I am new to R and I am trying to solve a non-linear equation. The equation is a function of 4 variables: Q, D, E2+z, and y1.new. I have values for Q, D, and E2+z stored in individual vectors with length=3364. For each of these cases, I want to find y1.new that satisfies the equation below

0 =  `y1.new` + (`Q`/((`D`^2)/8)*(2*acos(1-2*`y1.new`/`D`) - sin(2*acos(1-2*`y1.new`/`D`))))^2/(2*9.81) - `E2+z`.

I set a function as

target.y1.new <- function(y1.new, Q=Q,D=D,`E2+z`=`E2+z`,g=9.81)
{
  y <- numeric(1)
  y[1] <- `y1.new` + (`Q`/((`D`^2)/8)*(2*acos(1-2*`y1.new`/`D`) - sin(2*acos(1-2*`y1.new`/`D`))))^2/(2*`g`) - `E2+z`
}

my initial guesses are stored in a vector named y1, also with 3364 values

I tried to use the function

nleqslv(`y1`,`target.y1.new`,control=list(btol=0.01),jacobian=TRUE)

but it results in an error

Error in fn(par, ...) :
promise already under evaluation: recursive default argument reference or earlier problems?

Can anyone advise what I am doing wrong here?

Thanks in advance,
Benny


Solution

  • Rui is right. You are using backticks where they are not needed.

    Simplifying and correction your function target.y1.new results in this

    target.y1.new <- function(y1.new,g=9.81)
    {
      y <- numeric(length(y1.new))
      y <- y1.new + (Q/((D^2)/8)*(2*acos(1-2*y1.new/D) - sin(2*acos(1-2*y1.new/D))))^2/(2*g) - E2pz
      y
    }
    

    You say you have vectors of length 3364. Your function works with vectors. This means that your function should return a vector of length 3364 which is why the definition of the return value y should have the same length as the input vectors.

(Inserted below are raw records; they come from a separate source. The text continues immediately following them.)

/-- Completion, responses and timers. A row that comes before its time changes nothing (log entry 9). A pull refused for good is log entry 25's,
    which row completes what log entry 64's, what the timers' numbers name log entry 65's, the steering set log entry 70's, trace records log entry
    147's, and what goes on at once (`settle`) log entry 110's. -/
def Obligations.SegmentsCompleteAndAreRepeated : Prop :=
  ∀ (s : State) (hp : Nat), let y := s.sys
    let row := fun (i : Instr) (fam : Nat → Bool) (body : Sys → Nat → Packet → Sys) =>
      (takeEj y hp fam = none → exec i s = .next s) ∧ (∀ t, takeEj y hp fam = some (t, none) → exec i s = .next (s.at t)) ∧
      ∀ t p, takeEj y hp fam = some (t, some p) → let here := otherPort t hp p = false
        (∀ dev, lenCheck p = true → senderDev t p = some dev → 0x81 ≤ p.op → p.op ≤ 0x84 → here →
          exec i s = .next (s.at (settle (body t dev p)))) ∧
        (lenCheck p = false ∨ senderDev t p = none ∨ p.op < 0x81 ∨ 0x84 < p.op ∨ ¬ here → exec i s =
          .next (s.at (trace (count t 86 0x01 1) p 8 (ejCx y hp) 0x01)))
    row (.transportAckReceive hp) famAck ackIn ∧ row (.transportNackReceive hp) (· == 0x82) nackIn ∧
    row (.sackReceive hp) (· == 0x83) sackIn ∧ row (.getRespReceive hp) (· == 0x84) respIn ∧
    (∀ (t : Sys) (dev : Nat) (p : Packet),
      (∀ h q, (getPeer t dev).sync = some (h, q) → p.osn = q.osn → (getPeer t dev).valid = false → ackIn t dev p = modPeer t dev fun x =>
        { x with valid := true, tinc := p.tinc, nextOsn := p.operand % 2 ^ 32, lastSend := 0, sync := none, syncAt := none, syncRetry := 0 }) ∧
      ((getPeer t dev).sync = none → sameInc t dev p = true → ∀ g, osnSeg t dev p.osn = some g → p.tid = tidOf t g.ctx →
        ackIn t dev p = takeValue t g p.operand) ∧
      (sameInc t dev p = true → bits p.operand 48 8 ≠ 3 → bits p.operand 48 8 ≠ 0x14 → bits p.operand 48 8 ≠ 9 →
        ∀ g, osnSeg t dev p.osn = some g → p.tid = tidOf t g.ctx → let status := bits p.operand 8 8
        (p.operand % 256 = 1 ∨ p.operand % 256 = 2 → nackIn t dev p =
          let r := nackSeg t g p.pidx (bits p.operand 16 16)
          if r.2 = true then segFail r.1 g 10 else r.1) ∧
        (p.operand % 256 = 3 → status ≠ 3 → nackIn t dev p = segFail t g (if status = 0 ∨ 10 < status then 4 else status))) ∧
      (p.operand % 256 = 3 → bits p.operand 8 8 = 3 →
        ((getPeer t dev).valid = true → bits p.operand 32 12 = (getPeer t dev).tinc → nackIn t dev p = peerReset (pullsReset t dev) dev) ∧
        ((getPeer t dev).valid = false ∨ bits p.operand 32 12 ≠ (getPeer t dev).tinc → nackIn t dev p = t)) ∧
      ((getPeer t dev).sync = none → sameInc t dev p = true → ∀ g, osnSeg t dev p.osn = some g → p.tid ≠ tidOf t g.ctx →
        ackIn t dev p = segFail t g 4 ∧ sackIn t dev p = segFail t g 4 ∧
        (bits p.operand 48 8 ≠ 3 → bits p.operand 48 8 ≠ 0x14 → bits p.operand 48 8 ≠ 9 → ¬ (p.operand % 256 = 3 ∧ bits p.operand 8 8 = 3) →
          nackIn t dev p = segFail t g 4)) ∧
      (sameInc t dev p = true → ∀ g, tagSeg t dev p.osn = some g → p.tid ≠ tidOf t g.ctx → respIn t dev p = segFail t g 4) ∧
      (sameInc t dev p = false → sackIn t dev p = t ∧ respIn t dev p = t) ∧
      (sameInc t dev p = true → ∀ g, tagSeg t dev p.osn = some g → p.tid = tidOf t g.ctx → p.pidx ≤ g.pcnt → g.mask.testBit p.pidx = false →
        let u := refreshSeg (modSeg t g.idx fun x => { x with mask := x.mask ||| 2 ^ p.pidx }) g.idx
        let data := match g.kind with
          | .pull id => p.payload.take ((((getMsg u id).map fun m => m.buf.2.2).getD 0) - p.offset)
          | _ => p.payload
        (data = [] → respIn t dev p = landCheck u g.idx) ∧
        (data ≠ [] → ∀ c addr steer, landing u g p = some (c, addr, steer) → respIn t dev p =
          startAcc (modSeg u g.idx fun x => { x with writes := x.writes + 1 }) c .lwrite addr data.length data p.sfeid (.land p) steer))) ∧
    (∀ src osn a, getAsm y src osn = some a →
      (a.full = true → isFinalImm a.head = false → isSend a.head.op = false →
        exec (.segmentCompleteAck src osn) s = .next (s.at (settle (segDone
          (if a.head.op = 5 ∨ a.head.op = 6 then
            { y with te := { y.te with results := y.te.results ++ [{ src, osn, value := a.value, start := frame y }] } } else y) a a.value)))) ∧
      (a.full = true → isFinalImm a.head = true → a.due = false → earlierDone y a = true → steerSet y a.head.dctx = none →
        let n := max 1 ((a.head.msglen + 262143) / 262144)
        let seg0 := (a.head.offset + 2 ^ 64 - 4096 * a.head.pidx) % 2 ^ 64
        exec (.finalSegmentNotify src osn) s = .next (s.at (settle (eventDue (modAsm y src osn fun x => { x with due := true }) a.head.dctx
          { Ev.zero a.head.dctx with type := 0x81, len := a.head.msglen, w16 := (seg0 + 2 ^ 64 - 262144 * (n - 1)) % 2 ^ 64, imm := a.imm,
                                     w28 := evW28 true (some a.head.sfeid) none } (some (src, osn)))))) ∧
      (a.full = false → exec (.segmentCompleteAck src osn) s = .next (s.at (settle y)) ∧
        exec (.finalSegmentNotify src osn) s = .next (s.at (settle y))) ∧
      (a.due = false → (∃ j, j ≤ a.head.pcnt ∧ a.mask.testBit j = false ∧ a.placed.testBit j = false) → a.last + 200 ≤ frame y →
        exec (.assemblyTimeout src osn) s = .next (s.at (dropAsm y src osn))) ∧
      (a.due = true ∨ (∀ j, j ≤ a.head.pcnt → a.mask.testBit j = true ∨ a.placed.testBit j = true) ∨ frame y < a.last + 200 →
        exec (.assemblyTimeout src osn) s = .next s)) ∧
    (∀ src osn, exec (.resultEntryExpiry src osn) s = .next (s.at { y with te := { y.te with
      results := y.te.results.filter fun r => !(r.src == src && r.osn == osn && decide (r.start + 16384 ≤ frame y)) } })) ∧
    (∀ k g, k < 131072 → getSeg y k = some g →
      (g.timed = true → g.start + waitOf g.tv g.retry ≤ frame y →
        exec (.segmentTimeout k) s = .next (s.at (settle (if g.tv.2 ≤ g.retry then segFail y g 6 else retrySeg y g)))) ∧
      (g.timed = false ∨ frame y < g.start + waitOf g.tv g.retry → exec (.segmentTimeout k) s = .next (s.at (settle y))) ∧
      (∀ i n d, (i, n, some d) ∈ g.nacks → d ≤ frame y → g.kind = .osn → exec (.nackRetryWaitExpiry k i) s =
        .next (s.at (settle (buildMore (modSeg y k fun x =>
          { x with nacks := x.nacks.map fun e => if e.1 = i then (e.1, e.2.1, none) else e }) k)))))
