/-- The reset device with that communicator under MGID 5. -/
def twinState : State :=
  { State.reset with sys := { State.reset.sys with ce := { State.reset.sys.ce with comms := [(5, twinComm)] } } }

/-- Bytes that the operations of communicator 5 have read. -/
def bytesRead (y : Sys) : Option (List Nat) := (getComm y 5).map fun c => c.ops.map (·.read)

/-- Refutes O51: CONTRIBUTION_READ advances every operation of the member under the chunk's CSEQ by the bytes of the operation that gives the chunk;
    the statement (its inner `o` hides the outer one) has each advance by bytes of its own element size. With a 4-byte and an 8-byte operation under one
    CSEQ, which the statement does not exclude though COL_START gives each operation of a member a CSEQ of its own (R197), the model reads 4 bytes of
    both, where the statement wants 4 and 8. -/
theorem not_collectiveDataMoves : ¬ Obligations.CollectiveDataMoves := by
  unfold Obligations.CollectiveDataMoves
  intro h
  obtain ⟨-, -, -, -, -, -, -, -, hread, -⟩ := h twinState
  have hnext : nextOp twinComm soleMember = some (sumOf 0, .read false 0 0 1) := by decide +kernel
  have hstate := ((hread 5 3 twinComm soleMember rfl rfl).2 rfl (by decide)).2 (sumOf 0) false 0 0 1 hnext
  have hmodel : bytesRead (contribute twinState.sys 5 3) = some [4, 4] := by decide +kernel
  rw [hstate] at hmodel
  exact absurd hmodel (by decide +kernel)

end Sys2Proof.Machine
end

section
/-! The arithmetic of collective operations (R199 to R202): elements and their sizes, the operators on integers and floating point, the way down, the
folding of chunks, and the records and integers of grid mode. -/
namespace Sys2Proof.Machine

/-! ### Integer operators (Table 8.6) -/

theorem combineUp_int {et : Nat} (h : et < 4) (o : AOp) (a b : Nat) :
    combineUp et o a b = intOp (8 * elemSize et) (et == 1 || et == 3) o a b := by
  interval_cases et <;> rfl

theorem signed_inj {w a b : Nat} (ha : a < 2 ^ w) (hb : b < 2 ^ w) (h : signed w a = signed w b) : a = b := by
  have ha' : (a : Int) < 2 ^ w := by exact_mod_cast ha
  have hb' : (b : Int) < 2 ^ w := by exact_mod_cast hb
  unfold signed at h
  split at h <;> split at h <;> omega

/-- What an integer operator orders words by. -/
def ordKey (w : Nat) (sgn : Bool) (a : Nat) : Int := if sgn then signed w a else a

theorem ordKey_inj {w a b : Nat} {sgn : Bool} (ha : a < 2 ^ w) (hb : b < 2 ^ w) (h : ordKey w sgn a = ordKey w sgn b) : a = b := by
  cases sgn with
  | false => exact Int.ofNat_inj.mp h
  | true => exact signed_inj ha hb h

/-- The word of the lesser key; the second one of equals. -/
def lesser (key : Nat → Int) (a b : Nat) : Nat := if key a < key b then a else b

theorem lesser_comm {key : Nat → Int} {a b : Nat} (h : key a = key b → a = b) : lesser key a b = lesser key b a := by
  unfold lesser
  split <;> split
  · omega
  · rfl
  · rfl
  · exact (h (by omega)).symm

theorem lesser_assoc (key : Nat → Int) (a b c : Nat) : lesser key (lesser key a b) c = lesser key a (lesser key b c) := by
  unfold lesser
  by_cases hab : key a < key b <;> by_cases hbc : key b < key c <;> simp only [hab, hbc, if_true, if_false]
  · rw [if_pos (hab.trans hbc)]
  · rw [if_neg (by omega)]

theorem intOp_min (w : Nat) (sgn : Bool) (a b : Nat) : intOp w sgn .min a b = lesser (ordKey w sgn) a b := by
  cases sgn <;> simp [intOp, lesser, ordKey]

theorem intOp_max (w : Nat) (sgn : Bool) (a b : Nat) : intOp w sgn .max a b = lesser (fun x => -ordKey w sgn x) b a := by
  cases sgn <;> simp [intOp, lesser, ordKey]
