/-- `WRITE_BASE01` (42_write_ops.md R119) writes both bases, each half widened by its lane's `is_signed`; only they
change. That a half is zero-extended when the bit is 0 is the spec's own inference (91_not_in_source.md N25, log 27). -/
def Obligations.WriteBase01WidensBothHalves : Prop :=
  ∀ (n : UnitId) (v : Word) (s : State),
    let u := s.unit n
    let signed0 := if u.ctrl1.blend = true ∧ s.params.capOf n = .blendCapable
      then u.ctrl1.isSigned else u.ctrl0.isSigned
    decode ⟨n.toBit, 0x1F#5, v⟩ = .ok (.writeBase01 n v) ∧
    (Line.write n .base01 v).expand = [.writeBase01 n v] ∧
    ∃ t b0 b1, exec (.writeBase01 n v) s = .next t ∧
      UnitBecomes n { u with base0 := b0, base1 := b1 } none s t ∧
      b0.toNat = v.toNat % 2 ^ 16 +
        (if signed0 = true ∧ v.getLsbD 15 = true then 0xFFFF0000 else 0) ∧
      b1.toNat = v.toNat / 2 ^ 16 +
        (if u.ctrl1.isSigned = true ∧ v.getLsbD 31 = true then 0xFFFF0000 else 0)

/-! ### The read operations -/

/-- 43_read_ops.md R130 to R134: the stored register, and nothing changes but the driven data, in every state; that this
includes states with an inverted window the spec marks as derived. The select values are decision D2 (log 2). -/
def Obligations.PlainReadsReturnTheStoredRegister : Prop :=
  ∀ (n : UnitId) (x : Word) (s : State),
    decode ⟨n.toBit, 0x00#5, x⟩ = .ok (.readAccum0 n) ∧
    (Line.read n .accum0 none).expand = [.readAccum0 n] ∧
    exec (.readAccum0 n) s = .next { s with rdata := some (s.unit n).accum0 } ∧
    decode ⟨n.toBit, 0x01#5, x⟩ = .ok (.readAccum1 n) ∧
    (Line.read n .accum1 none).expand = [.readAccum1 n] ∧
    exec (.readAccum1 n) s = .next { s with rdata := some (s.unit n).accum1 } ∧
    decode ⟨n.toBit, 0x02#5, x⟩ = .ok (.readBase0 n) ∧
    (Line.read n .base0 none).expand = [.readBase0 n] ∧
    exec (.readBase0 n) s = .next { s with rdata := some (s.unit n).base0 } ∧
    decode ⟨n.toBit, 0x03#5, x⟩ = .ok (.readBase1 n) ∧
    (Line.read n .base1 none).expand = [.readBase1 n] ∧
    exec (.readBase1 n) s = .next { s with rdata := some (s.unit n).base1 } ∧
    decode ⟨n.toBit, 0x04#5, x⟩ = .ok (.readBase2 n) ∧
    (Line.read n .base2 none).expand = [.readBase2 n] ∧
    exec (.readBase2 n) s = .next { s with rdata := some (s.unit n).base2 }

/-- 43_read_ops.md R136: lane 1's stored fields with zeros in bits 31:23; no state change, in every state, which for
states with an inverted window the spec marks as derived. Select and bit positions are decisions D2 and D1 (logs 2, 1). -/
def Obligations.ReadCtrl1ReturnsTheStoredFields : Prop :=
  ∀ (n : UnitId) (x : Word) (s : State),
    decode ⟨n.toBit, 0x0C#5, x⟩ = .ok (.readCtrl1 n) ∧
    (Line.read n .ctrl1 none).expand = [.readCtrl1 n] ∧
    ∃ w, exec (.readCtrl1 n) s = .next { s with rdata := some w } ∧
      (decodeCtrl w).toCtrlConfig = (s.unit n).ctrl1 ∧ w.toNat < 2 ^ 23

/-- `READ_CTRL0` (43_read_ops.md R135): encoding and text, and with the windows in order the stored fields, the engine's
present flags in bits 23, 24 and 25, zeros above; no state change. Its refusal otherwise is stated apart. The select and
the bit positions are decisions D2 and D1 (logs 2, 1). -/
def Obligations.ReadCtrl0ReturnsTheFieldsAndFlags : Prop :=
  ∀ (n : UnitId) (x : Word) (s : State),
    decode ⟨n.toBit, 0x0B#5, x⟩ = .ok (.readCtrl0 n) ∧
    (Line.read n .ctrl0 none).expand = [.readCtrl0 n] ∧
    ((s.unit n).windowsInOrder = true →
      ∃ e w, engine s.params.gen (s.params.capOf n) s.params.blendDiv (s.unit n) = some e ∧
        exec (.readCtrl0 n) s = .next { s with rdata := some w } ∧
        (decodeCtrl w).toCtrlConfig = (s.unit n).ctrl0 ∧
        w.getLsbD 23 = e.overf0 ∧ w.getLsbD 24 = e.overf1 ∧ w.getLsbD 25 = e.overf ∧ w.toNat < 2 ^ 26)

    With some trial values we can try this

    Q <- c(1,2)
    D <- c(1,2)
    E2pz <- c(1,2)
    y1 <- rep(.1,2) 
    

    You can now do the following

    nleqslv(y1,target.y1.new,control=list(btol=0.01),jacobian=TRUE)  
    

    This will give you a solution. But it is not the most efficient. You system of equations is diagonal in the sense that the input y of any equation does not occur in any other equation.

    nleqslv has an option for a specifying a band (including diagonal) jacobian (see the manual). As follows

    nleqslv(y1,target.y1.new,control=list(btol=0.01,dsub=0,dsuper=0),
            jacobian=TRUE,method="Newton")
    

    In this case it is better to use the Newton method since the default Broyden method will do too much work. And it does not work with a diagonal jacobian.